Work to complete: Print, exactly as they appear in the listing below, the lines from the line with "obtain ⟨wel, job, hperform, hwait⟩" to the line with "rw [exec_mutation hs", with both end lines kept.

+++

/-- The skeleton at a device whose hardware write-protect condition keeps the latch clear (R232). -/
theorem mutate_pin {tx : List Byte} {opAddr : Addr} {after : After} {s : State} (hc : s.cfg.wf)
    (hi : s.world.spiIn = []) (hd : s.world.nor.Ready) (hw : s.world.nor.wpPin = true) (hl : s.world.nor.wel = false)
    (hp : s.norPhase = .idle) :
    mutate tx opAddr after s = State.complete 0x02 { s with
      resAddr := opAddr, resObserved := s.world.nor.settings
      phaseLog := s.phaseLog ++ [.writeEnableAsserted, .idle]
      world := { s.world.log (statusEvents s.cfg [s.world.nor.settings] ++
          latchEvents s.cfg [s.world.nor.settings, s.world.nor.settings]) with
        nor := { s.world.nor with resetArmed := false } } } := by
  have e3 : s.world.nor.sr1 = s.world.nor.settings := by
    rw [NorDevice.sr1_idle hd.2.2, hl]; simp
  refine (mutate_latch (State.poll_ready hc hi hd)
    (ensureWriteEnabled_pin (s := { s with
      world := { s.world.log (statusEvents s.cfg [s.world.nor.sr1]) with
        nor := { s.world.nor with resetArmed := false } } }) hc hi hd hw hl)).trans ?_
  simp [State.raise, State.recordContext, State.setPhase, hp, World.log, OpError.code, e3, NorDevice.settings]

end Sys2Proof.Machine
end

+++

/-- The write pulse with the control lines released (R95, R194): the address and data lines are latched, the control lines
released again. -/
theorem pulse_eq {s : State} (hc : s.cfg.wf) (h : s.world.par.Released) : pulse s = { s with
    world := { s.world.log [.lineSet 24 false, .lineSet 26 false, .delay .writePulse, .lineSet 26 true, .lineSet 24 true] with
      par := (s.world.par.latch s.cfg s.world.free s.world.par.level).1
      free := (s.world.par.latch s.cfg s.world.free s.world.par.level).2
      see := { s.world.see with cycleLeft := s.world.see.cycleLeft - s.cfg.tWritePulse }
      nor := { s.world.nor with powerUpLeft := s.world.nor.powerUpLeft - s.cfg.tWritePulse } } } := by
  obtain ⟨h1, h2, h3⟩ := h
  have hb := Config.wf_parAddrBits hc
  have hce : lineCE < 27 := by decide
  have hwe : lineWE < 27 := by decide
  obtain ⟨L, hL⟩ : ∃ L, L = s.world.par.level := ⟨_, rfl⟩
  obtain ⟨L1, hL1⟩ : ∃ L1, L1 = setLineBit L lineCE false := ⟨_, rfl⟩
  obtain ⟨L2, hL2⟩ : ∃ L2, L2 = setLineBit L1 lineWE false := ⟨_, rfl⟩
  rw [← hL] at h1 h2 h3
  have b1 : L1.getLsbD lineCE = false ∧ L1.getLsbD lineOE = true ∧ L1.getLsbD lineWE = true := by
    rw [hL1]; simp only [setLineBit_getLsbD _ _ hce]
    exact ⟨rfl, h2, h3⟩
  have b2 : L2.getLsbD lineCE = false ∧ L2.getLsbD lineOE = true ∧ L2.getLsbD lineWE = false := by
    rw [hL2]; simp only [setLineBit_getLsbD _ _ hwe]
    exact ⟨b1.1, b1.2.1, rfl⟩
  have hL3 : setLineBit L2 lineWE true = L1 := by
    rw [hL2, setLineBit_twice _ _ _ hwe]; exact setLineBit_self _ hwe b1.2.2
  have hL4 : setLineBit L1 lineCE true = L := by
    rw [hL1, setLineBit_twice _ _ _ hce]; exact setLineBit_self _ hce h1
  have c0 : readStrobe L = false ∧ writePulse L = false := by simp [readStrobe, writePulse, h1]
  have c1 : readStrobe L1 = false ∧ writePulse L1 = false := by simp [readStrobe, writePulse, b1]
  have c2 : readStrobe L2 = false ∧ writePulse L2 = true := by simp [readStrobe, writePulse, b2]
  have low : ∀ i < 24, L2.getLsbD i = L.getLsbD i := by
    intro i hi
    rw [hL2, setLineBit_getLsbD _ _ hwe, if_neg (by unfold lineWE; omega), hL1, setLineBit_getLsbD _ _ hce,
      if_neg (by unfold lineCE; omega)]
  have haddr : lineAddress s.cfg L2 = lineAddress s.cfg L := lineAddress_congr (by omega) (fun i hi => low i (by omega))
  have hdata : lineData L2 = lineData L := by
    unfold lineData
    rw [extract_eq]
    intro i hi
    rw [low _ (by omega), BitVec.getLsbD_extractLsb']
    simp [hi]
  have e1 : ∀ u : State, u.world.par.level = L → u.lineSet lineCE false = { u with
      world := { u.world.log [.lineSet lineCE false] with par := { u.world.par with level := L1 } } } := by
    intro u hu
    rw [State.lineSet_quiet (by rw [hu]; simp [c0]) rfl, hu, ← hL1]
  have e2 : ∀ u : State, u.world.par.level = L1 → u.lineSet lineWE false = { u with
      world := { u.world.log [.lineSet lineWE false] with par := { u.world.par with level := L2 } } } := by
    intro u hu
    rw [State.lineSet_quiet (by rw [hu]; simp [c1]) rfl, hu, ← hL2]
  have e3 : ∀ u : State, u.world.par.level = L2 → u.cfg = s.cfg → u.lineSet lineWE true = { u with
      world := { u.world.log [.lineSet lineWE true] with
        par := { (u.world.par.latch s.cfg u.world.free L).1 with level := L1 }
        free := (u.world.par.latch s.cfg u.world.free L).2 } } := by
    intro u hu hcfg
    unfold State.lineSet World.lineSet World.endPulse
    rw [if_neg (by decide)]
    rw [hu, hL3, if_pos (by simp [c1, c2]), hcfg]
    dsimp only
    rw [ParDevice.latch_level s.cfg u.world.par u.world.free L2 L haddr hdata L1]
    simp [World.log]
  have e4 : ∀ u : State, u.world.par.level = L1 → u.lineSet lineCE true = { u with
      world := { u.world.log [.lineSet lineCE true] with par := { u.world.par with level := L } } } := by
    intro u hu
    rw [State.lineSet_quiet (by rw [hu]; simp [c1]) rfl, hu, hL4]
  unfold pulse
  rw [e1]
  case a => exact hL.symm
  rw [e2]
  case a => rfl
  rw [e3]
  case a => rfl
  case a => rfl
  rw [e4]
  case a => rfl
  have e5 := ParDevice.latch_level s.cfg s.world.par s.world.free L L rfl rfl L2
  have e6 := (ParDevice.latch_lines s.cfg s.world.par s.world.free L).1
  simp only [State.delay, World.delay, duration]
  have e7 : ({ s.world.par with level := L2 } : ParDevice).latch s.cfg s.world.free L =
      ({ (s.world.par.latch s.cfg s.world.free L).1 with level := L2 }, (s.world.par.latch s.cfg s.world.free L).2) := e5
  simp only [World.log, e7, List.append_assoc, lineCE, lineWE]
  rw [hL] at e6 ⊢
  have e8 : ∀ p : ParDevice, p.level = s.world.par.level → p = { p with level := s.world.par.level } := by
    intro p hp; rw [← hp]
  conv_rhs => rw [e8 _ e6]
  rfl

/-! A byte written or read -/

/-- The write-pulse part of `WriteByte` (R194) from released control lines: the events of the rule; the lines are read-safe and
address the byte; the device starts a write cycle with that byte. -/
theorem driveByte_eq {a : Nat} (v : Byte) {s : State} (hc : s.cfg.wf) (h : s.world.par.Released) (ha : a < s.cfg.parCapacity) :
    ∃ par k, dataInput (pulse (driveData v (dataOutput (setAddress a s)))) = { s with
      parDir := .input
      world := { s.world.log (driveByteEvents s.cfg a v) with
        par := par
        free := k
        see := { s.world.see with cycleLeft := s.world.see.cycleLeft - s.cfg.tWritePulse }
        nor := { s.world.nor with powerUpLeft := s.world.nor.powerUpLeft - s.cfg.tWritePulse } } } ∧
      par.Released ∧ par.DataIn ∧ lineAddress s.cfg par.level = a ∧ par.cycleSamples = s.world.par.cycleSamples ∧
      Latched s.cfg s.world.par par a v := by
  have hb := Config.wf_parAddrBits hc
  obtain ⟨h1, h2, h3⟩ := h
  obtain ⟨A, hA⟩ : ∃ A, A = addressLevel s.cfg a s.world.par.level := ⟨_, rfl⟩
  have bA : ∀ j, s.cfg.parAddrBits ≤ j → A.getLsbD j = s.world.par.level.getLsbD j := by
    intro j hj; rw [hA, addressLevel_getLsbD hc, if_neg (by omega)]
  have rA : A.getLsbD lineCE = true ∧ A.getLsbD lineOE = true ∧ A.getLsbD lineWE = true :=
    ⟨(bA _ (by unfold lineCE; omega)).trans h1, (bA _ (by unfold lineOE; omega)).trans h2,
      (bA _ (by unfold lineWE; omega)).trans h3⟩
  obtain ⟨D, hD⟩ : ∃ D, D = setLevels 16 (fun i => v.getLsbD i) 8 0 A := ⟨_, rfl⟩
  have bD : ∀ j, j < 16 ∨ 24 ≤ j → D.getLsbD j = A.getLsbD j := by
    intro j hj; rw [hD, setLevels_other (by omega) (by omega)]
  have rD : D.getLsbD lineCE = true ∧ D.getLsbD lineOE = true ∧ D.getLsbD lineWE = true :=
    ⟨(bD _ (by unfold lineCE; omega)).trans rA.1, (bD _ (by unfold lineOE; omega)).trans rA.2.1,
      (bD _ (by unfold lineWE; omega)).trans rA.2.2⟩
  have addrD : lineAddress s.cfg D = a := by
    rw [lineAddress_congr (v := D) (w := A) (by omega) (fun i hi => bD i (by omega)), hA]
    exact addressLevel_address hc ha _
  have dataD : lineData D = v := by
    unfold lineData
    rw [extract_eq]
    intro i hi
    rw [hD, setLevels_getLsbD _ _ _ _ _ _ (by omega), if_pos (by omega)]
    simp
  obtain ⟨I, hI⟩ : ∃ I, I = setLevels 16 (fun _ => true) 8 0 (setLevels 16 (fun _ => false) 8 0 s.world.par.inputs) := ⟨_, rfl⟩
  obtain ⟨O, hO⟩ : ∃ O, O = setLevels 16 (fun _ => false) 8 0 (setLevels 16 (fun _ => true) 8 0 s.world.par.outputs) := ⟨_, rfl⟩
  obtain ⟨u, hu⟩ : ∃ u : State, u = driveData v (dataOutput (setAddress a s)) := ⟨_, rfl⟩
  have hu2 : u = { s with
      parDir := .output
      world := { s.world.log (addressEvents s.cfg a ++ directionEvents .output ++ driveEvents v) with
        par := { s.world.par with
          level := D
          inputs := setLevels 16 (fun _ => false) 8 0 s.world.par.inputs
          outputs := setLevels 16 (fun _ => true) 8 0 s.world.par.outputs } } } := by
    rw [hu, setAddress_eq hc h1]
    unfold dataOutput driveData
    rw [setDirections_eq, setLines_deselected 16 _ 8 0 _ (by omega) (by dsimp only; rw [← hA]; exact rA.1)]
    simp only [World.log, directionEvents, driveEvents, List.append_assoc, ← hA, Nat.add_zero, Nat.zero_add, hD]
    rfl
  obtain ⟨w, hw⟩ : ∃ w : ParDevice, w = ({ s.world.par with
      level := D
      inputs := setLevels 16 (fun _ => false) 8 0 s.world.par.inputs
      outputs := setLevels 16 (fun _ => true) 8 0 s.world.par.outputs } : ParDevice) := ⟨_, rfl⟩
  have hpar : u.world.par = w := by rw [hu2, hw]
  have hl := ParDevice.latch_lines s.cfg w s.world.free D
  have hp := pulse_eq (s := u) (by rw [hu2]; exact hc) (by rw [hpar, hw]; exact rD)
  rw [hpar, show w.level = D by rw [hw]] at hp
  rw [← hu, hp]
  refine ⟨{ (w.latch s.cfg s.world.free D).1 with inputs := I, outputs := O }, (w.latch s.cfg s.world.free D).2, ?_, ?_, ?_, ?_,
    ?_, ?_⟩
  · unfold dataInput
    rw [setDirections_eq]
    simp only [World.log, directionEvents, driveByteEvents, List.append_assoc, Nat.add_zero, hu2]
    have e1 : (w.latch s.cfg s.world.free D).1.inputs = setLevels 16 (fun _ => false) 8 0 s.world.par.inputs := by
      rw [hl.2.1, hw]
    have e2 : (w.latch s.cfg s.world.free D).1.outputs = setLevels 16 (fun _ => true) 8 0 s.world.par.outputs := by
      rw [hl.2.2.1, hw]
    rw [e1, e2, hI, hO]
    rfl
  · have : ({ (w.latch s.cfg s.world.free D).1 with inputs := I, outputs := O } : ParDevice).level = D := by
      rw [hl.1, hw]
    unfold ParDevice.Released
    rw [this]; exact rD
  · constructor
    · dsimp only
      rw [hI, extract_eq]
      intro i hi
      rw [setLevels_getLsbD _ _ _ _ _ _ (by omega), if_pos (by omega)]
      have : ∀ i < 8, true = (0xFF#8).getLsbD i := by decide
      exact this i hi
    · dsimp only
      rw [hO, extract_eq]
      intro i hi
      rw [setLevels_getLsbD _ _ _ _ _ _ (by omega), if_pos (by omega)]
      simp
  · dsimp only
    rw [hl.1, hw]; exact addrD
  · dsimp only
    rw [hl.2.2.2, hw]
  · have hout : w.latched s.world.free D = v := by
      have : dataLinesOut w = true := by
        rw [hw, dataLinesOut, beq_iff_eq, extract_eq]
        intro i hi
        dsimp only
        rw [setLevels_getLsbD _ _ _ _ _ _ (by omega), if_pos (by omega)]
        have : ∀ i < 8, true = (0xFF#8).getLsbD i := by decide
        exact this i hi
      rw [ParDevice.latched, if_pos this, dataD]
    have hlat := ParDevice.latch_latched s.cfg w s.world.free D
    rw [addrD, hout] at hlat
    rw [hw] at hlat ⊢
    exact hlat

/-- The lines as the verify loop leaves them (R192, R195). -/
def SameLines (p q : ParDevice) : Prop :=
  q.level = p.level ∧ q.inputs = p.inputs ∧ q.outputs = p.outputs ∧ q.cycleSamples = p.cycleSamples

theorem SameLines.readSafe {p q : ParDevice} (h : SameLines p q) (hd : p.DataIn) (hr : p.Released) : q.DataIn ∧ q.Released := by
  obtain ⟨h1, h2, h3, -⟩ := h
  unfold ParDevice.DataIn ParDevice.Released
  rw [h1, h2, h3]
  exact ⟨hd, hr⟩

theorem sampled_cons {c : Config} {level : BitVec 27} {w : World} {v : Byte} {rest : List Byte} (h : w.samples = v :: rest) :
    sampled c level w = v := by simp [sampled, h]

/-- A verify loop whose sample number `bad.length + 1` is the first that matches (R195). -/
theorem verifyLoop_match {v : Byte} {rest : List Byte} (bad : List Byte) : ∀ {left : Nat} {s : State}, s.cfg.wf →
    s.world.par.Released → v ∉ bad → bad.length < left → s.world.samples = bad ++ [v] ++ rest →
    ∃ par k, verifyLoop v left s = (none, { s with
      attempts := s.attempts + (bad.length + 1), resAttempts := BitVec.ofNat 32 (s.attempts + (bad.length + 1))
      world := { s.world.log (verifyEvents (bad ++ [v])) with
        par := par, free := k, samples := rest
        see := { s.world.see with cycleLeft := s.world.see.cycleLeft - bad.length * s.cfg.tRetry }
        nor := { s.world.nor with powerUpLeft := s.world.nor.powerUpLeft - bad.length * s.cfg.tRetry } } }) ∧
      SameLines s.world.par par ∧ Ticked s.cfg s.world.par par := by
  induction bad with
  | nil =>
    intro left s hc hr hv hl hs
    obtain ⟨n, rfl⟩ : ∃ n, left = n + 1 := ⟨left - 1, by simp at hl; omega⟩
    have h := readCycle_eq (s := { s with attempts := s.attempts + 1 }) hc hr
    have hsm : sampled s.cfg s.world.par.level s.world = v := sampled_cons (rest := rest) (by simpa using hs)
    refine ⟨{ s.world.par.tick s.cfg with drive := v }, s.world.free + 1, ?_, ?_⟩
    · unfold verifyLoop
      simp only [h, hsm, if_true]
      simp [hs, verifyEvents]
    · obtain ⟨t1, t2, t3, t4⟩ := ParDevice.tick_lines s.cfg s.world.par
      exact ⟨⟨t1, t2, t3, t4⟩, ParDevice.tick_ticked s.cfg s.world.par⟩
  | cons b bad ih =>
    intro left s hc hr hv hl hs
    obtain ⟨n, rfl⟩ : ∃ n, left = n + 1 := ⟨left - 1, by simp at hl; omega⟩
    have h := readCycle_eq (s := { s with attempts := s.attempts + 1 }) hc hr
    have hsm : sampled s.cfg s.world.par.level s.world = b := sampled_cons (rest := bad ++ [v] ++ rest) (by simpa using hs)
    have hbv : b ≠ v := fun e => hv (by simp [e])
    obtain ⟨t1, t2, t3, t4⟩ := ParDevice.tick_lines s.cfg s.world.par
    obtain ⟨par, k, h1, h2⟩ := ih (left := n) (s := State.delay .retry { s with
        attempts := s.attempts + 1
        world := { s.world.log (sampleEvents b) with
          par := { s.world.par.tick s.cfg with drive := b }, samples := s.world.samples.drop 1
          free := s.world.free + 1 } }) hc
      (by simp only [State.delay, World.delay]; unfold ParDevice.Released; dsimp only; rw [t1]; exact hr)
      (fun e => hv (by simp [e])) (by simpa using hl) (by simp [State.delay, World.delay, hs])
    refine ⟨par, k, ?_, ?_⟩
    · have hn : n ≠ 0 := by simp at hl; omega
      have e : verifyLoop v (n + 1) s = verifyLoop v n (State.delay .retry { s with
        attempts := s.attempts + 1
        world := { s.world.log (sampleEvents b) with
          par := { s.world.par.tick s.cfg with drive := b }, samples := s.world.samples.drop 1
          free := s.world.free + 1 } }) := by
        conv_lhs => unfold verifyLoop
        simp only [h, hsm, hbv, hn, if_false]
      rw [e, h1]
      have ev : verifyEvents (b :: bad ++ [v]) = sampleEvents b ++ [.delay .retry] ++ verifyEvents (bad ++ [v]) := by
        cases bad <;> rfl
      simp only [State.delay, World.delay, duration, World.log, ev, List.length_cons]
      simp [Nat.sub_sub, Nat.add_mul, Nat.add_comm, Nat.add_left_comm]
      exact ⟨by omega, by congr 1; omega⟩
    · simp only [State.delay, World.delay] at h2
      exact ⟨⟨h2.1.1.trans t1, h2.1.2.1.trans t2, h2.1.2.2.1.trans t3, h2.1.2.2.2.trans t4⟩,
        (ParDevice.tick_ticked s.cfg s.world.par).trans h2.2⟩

+++

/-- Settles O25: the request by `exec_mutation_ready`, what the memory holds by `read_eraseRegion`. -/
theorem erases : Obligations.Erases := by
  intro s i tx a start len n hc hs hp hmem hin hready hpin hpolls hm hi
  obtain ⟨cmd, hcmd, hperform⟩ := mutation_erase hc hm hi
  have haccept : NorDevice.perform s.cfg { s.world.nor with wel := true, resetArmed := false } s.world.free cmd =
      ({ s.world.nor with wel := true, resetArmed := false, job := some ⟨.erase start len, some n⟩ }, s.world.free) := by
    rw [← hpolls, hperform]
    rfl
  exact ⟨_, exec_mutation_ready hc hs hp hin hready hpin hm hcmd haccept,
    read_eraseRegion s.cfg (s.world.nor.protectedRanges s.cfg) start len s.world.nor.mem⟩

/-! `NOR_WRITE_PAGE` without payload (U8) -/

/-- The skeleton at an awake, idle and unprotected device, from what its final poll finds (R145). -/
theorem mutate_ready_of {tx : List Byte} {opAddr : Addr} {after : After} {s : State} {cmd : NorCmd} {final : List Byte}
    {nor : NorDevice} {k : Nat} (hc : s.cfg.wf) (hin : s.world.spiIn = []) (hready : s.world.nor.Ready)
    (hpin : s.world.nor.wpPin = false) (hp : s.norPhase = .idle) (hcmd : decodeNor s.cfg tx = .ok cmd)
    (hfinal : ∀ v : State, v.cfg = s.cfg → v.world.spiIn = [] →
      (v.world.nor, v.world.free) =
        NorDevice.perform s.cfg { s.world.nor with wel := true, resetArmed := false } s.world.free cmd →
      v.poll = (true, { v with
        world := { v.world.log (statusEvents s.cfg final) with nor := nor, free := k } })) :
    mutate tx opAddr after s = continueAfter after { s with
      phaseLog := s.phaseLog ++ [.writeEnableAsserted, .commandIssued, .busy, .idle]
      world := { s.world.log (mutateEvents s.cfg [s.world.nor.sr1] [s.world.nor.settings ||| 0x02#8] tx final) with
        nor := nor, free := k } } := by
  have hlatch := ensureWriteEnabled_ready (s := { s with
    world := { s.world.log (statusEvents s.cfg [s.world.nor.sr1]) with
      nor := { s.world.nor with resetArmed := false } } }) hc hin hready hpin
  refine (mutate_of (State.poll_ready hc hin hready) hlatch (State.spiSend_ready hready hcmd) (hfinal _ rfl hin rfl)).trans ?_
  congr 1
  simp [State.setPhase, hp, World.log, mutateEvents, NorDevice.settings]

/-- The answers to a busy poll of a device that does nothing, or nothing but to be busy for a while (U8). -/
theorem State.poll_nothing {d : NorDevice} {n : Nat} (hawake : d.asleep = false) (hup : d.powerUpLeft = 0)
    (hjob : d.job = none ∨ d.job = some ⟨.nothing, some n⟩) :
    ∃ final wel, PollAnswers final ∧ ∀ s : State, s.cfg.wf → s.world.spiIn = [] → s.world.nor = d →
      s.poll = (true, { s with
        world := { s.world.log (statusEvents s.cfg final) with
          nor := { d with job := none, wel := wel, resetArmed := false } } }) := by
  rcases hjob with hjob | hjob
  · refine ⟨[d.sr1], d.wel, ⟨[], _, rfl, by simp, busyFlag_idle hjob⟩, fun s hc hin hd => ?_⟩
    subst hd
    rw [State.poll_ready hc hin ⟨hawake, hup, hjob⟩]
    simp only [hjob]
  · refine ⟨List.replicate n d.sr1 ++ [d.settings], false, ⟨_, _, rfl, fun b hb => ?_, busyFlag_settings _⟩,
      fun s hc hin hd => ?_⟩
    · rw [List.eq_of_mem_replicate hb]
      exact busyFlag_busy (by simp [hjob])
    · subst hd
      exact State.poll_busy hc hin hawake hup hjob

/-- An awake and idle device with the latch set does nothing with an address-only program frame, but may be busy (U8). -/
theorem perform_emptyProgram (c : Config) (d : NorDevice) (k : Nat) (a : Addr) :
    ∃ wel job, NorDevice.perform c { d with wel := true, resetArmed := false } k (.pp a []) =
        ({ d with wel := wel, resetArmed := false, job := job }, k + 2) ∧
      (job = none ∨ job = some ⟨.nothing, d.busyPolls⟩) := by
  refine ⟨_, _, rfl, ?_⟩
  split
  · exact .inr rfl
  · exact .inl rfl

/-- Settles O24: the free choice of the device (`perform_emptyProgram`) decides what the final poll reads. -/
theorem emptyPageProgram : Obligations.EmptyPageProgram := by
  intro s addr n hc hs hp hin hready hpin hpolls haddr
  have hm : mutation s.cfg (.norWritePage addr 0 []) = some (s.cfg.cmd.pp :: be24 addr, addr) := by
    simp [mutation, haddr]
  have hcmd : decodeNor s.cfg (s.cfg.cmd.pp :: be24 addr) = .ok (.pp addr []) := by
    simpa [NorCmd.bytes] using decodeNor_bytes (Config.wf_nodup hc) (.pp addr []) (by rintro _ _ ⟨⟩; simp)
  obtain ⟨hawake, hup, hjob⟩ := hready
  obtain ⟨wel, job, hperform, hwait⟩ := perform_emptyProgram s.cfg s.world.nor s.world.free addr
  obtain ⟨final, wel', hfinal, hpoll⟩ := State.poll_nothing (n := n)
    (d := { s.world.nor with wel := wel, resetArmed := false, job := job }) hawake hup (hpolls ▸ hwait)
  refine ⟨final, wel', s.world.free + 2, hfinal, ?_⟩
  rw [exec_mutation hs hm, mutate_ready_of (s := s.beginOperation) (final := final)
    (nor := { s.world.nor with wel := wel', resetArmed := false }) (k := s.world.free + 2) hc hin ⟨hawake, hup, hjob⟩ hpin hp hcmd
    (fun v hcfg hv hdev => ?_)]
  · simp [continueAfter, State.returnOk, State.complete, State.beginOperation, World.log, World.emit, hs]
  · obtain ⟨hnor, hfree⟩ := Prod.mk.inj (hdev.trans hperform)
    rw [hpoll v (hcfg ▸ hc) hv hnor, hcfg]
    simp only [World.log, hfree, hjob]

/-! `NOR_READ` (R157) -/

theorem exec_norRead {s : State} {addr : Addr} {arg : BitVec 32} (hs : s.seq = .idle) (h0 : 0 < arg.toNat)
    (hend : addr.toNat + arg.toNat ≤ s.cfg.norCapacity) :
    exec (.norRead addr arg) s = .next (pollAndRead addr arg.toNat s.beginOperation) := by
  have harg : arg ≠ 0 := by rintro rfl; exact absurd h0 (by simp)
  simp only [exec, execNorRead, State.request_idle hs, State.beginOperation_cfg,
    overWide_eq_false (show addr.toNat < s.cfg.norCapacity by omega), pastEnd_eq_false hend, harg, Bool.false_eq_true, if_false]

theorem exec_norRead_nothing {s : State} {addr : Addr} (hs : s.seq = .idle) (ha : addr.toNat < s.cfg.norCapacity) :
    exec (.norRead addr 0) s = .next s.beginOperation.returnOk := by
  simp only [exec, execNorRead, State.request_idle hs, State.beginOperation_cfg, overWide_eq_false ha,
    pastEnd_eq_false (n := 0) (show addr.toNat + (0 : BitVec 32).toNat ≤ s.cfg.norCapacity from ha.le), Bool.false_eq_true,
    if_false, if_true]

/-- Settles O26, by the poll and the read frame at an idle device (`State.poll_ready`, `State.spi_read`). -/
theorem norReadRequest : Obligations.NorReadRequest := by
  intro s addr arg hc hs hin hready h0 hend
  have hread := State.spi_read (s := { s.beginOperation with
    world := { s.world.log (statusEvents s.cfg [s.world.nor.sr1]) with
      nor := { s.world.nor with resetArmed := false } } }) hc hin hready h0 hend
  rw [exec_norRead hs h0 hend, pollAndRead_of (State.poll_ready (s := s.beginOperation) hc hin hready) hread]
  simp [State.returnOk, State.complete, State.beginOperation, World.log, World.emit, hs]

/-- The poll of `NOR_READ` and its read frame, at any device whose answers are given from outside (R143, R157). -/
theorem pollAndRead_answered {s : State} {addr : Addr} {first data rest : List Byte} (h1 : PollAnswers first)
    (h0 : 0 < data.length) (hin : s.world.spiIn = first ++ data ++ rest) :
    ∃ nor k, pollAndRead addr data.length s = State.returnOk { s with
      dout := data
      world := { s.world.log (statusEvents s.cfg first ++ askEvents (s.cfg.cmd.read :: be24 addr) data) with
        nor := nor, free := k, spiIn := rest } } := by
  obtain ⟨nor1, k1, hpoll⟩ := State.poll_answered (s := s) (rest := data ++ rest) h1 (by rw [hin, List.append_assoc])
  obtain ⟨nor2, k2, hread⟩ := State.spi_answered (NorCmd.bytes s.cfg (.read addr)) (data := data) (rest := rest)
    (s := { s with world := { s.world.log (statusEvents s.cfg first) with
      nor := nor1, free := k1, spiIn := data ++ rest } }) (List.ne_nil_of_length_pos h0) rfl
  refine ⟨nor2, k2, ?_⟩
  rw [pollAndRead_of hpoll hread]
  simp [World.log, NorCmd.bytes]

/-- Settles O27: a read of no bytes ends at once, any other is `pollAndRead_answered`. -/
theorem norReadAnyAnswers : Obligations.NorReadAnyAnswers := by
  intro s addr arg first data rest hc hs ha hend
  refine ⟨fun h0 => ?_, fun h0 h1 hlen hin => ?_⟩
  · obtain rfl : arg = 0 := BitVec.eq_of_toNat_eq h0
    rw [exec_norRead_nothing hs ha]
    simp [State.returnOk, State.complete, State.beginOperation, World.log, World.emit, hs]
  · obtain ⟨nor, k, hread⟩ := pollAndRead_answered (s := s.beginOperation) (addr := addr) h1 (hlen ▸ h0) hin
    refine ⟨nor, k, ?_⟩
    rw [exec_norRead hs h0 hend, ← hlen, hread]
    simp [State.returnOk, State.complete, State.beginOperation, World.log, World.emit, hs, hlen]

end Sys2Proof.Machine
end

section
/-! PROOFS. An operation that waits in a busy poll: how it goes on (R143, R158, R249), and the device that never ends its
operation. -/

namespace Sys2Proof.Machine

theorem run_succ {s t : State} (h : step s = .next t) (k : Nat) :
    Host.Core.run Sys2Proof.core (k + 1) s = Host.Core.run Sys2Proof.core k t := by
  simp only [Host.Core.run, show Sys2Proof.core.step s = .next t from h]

+++

Solved exercise:
  obtain ⟨wel, job, hperform, hwait⟩ := perform_emptyProgram s.cfg s.world.nor s.world.free addr
  obtain ⟨final, wel', hfinal, hpoll⟩ := State.poll_nothing (n := n)
    (d := { s.world.nor with wel := wel, resetArmed := false, job := job }) hawake hup (hpolls ▸ hwait)
  refine ⟨final, wel', s.world.free + 2, hfinal, ?_⟩
  rw [exec_mutation hs hm, mutate_ready_of (s := s.beginOperation) (final := final)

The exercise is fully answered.